[Saved entries]

════════════════════

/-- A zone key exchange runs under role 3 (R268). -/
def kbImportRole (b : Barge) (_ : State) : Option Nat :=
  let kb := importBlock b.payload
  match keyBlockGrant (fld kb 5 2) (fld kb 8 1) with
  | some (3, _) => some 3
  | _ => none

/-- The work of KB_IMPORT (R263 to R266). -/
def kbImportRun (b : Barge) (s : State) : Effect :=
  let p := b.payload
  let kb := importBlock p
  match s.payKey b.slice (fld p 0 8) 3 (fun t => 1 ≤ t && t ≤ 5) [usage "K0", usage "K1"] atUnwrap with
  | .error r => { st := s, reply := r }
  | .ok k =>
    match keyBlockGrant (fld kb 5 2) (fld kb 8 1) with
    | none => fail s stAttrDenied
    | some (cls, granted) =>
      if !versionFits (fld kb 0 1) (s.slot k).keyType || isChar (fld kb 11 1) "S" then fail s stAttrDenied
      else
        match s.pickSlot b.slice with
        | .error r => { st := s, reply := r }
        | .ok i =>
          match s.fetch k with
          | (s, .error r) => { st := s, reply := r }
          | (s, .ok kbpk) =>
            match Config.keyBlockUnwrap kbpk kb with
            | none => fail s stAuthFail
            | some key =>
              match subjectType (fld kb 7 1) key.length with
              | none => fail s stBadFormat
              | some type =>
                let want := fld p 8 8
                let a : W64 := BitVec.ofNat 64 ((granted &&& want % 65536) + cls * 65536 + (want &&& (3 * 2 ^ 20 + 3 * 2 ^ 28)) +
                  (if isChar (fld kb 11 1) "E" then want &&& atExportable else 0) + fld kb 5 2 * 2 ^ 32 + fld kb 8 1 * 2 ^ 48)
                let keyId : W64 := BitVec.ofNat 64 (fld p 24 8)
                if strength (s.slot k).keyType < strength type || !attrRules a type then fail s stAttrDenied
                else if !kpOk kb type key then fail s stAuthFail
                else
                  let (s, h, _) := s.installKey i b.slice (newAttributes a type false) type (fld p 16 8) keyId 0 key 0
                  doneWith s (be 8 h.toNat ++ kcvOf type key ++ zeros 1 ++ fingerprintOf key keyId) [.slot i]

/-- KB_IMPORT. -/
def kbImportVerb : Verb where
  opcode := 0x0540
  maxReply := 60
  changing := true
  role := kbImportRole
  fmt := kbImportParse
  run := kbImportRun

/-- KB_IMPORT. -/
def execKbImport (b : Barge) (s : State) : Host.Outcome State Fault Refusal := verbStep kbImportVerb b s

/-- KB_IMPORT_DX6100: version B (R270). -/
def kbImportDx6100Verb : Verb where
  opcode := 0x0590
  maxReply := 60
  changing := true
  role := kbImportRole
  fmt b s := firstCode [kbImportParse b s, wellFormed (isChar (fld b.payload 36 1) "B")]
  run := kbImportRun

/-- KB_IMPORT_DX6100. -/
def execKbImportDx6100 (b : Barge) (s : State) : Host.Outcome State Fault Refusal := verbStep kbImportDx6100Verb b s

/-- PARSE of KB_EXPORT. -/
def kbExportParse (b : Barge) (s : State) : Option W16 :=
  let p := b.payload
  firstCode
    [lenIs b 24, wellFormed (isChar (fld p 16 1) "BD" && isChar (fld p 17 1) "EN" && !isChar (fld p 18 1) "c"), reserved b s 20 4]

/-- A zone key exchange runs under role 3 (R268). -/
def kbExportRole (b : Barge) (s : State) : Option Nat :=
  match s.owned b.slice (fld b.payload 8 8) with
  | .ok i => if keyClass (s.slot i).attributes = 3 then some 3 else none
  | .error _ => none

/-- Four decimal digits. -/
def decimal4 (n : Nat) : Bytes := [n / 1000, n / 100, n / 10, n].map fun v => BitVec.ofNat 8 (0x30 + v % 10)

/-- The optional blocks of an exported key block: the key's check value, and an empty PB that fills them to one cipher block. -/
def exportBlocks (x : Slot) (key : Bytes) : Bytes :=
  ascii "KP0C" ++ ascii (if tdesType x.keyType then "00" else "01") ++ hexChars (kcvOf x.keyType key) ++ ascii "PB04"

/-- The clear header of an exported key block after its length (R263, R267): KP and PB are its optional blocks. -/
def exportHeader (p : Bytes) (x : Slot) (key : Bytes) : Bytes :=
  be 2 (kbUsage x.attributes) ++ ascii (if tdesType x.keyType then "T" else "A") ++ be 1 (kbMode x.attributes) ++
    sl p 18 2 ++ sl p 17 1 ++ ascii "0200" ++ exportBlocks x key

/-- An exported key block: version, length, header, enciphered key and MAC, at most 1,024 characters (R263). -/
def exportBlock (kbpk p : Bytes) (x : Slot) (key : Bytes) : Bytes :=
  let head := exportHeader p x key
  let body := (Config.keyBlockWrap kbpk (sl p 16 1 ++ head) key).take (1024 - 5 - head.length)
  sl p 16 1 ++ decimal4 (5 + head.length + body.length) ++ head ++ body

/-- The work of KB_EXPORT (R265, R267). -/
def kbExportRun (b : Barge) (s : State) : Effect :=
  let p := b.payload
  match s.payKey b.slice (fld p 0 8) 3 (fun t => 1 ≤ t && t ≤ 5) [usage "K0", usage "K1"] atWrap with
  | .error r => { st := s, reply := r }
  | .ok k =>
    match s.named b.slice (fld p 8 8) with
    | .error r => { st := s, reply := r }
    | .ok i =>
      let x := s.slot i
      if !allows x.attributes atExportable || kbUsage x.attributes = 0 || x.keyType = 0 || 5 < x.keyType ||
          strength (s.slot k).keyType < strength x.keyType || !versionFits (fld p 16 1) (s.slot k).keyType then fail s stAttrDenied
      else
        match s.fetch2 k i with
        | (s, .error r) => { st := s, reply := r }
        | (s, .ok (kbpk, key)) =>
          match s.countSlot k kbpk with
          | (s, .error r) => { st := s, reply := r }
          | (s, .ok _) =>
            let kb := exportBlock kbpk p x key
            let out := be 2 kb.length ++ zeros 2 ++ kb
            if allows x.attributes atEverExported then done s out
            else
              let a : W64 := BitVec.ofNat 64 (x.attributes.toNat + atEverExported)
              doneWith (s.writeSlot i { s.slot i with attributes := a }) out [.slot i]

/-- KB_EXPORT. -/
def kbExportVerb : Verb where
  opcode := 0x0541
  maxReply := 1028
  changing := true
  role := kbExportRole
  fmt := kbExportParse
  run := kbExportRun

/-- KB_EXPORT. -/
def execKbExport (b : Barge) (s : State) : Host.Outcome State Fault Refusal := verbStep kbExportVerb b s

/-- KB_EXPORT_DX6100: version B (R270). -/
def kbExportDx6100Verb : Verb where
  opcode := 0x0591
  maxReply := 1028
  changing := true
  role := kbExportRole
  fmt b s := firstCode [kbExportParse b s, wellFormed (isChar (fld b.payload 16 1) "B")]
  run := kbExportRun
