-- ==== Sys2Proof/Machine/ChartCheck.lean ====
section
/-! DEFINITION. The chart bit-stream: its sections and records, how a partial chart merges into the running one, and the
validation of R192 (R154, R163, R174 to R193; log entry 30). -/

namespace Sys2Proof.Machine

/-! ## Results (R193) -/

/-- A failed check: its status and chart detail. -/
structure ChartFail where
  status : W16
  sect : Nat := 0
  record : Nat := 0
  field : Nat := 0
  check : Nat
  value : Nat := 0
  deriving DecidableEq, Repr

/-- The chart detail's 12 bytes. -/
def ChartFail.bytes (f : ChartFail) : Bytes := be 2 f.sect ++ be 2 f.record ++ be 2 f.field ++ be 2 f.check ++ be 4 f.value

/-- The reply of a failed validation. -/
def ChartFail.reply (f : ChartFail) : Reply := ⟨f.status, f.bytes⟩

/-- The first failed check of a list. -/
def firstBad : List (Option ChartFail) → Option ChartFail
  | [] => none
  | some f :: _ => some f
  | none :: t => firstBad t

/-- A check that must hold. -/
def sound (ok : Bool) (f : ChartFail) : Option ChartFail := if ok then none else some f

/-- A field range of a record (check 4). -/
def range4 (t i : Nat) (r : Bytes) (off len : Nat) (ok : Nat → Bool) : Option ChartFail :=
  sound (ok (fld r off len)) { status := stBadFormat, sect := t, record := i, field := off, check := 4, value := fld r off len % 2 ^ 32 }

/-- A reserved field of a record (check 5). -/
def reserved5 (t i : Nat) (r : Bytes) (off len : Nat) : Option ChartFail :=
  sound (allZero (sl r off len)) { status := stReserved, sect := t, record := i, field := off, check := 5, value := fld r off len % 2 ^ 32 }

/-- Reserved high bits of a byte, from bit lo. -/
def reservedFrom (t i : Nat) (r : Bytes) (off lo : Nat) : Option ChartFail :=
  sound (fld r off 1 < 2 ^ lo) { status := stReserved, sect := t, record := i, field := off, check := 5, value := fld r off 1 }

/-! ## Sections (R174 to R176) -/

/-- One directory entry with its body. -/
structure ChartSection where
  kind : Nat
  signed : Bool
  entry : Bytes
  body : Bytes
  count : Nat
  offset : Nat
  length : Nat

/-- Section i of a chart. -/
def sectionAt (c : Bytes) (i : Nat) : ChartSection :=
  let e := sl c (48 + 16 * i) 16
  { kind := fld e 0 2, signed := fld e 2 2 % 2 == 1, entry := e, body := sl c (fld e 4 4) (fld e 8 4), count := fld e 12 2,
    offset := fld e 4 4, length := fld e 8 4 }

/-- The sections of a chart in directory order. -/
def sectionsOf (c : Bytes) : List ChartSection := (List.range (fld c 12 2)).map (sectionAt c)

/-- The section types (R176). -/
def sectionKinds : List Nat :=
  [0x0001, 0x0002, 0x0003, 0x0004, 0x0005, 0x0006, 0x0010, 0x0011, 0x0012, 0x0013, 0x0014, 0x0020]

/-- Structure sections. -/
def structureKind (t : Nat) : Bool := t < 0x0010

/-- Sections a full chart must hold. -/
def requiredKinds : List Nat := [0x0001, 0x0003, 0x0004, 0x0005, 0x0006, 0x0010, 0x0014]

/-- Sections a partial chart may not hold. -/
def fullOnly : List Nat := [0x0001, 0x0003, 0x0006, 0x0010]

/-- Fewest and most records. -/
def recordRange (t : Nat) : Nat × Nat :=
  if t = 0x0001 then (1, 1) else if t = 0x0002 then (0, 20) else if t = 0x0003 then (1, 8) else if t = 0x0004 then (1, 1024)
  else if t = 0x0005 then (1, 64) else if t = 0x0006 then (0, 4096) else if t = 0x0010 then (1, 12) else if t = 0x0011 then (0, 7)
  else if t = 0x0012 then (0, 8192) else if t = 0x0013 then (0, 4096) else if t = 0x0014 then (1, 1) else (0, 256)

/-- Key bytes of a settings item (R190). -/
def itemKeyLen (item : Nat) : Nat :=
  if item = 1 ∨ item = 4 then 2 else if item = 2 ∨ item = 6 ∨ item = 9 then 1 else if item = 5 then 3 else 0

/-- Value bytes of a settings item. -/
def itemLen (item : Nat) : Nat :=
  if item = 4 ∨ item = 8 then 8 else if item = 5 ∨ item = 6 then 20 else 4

════════════════════

[ACTION ITEM]: Your answer should consist solely of the lines above from the line with "opcode := 0x0590" to the line with "of KB_EXPORT. -/", both included, reproduced exactly.

[OUTPUT FOR THIS TASK]:
  opcode := 0x0590
  maxReply := 60
  changing := true
  role := kbImportRole
  fmt b s := firstCode [kbImportParse b s, wellFormed (isChar (fld b.payload 36 1) "B")]
  run := kbImportRun

/-- KB_IMPORT_DX6100. -/
def execKbImportDx6100 (b : Barge) (s : State) : Host.Outcome State Fault Refusal := verbStep kbImportDx6100Verb b s

/-- PARSE of KB_EXPORT. -/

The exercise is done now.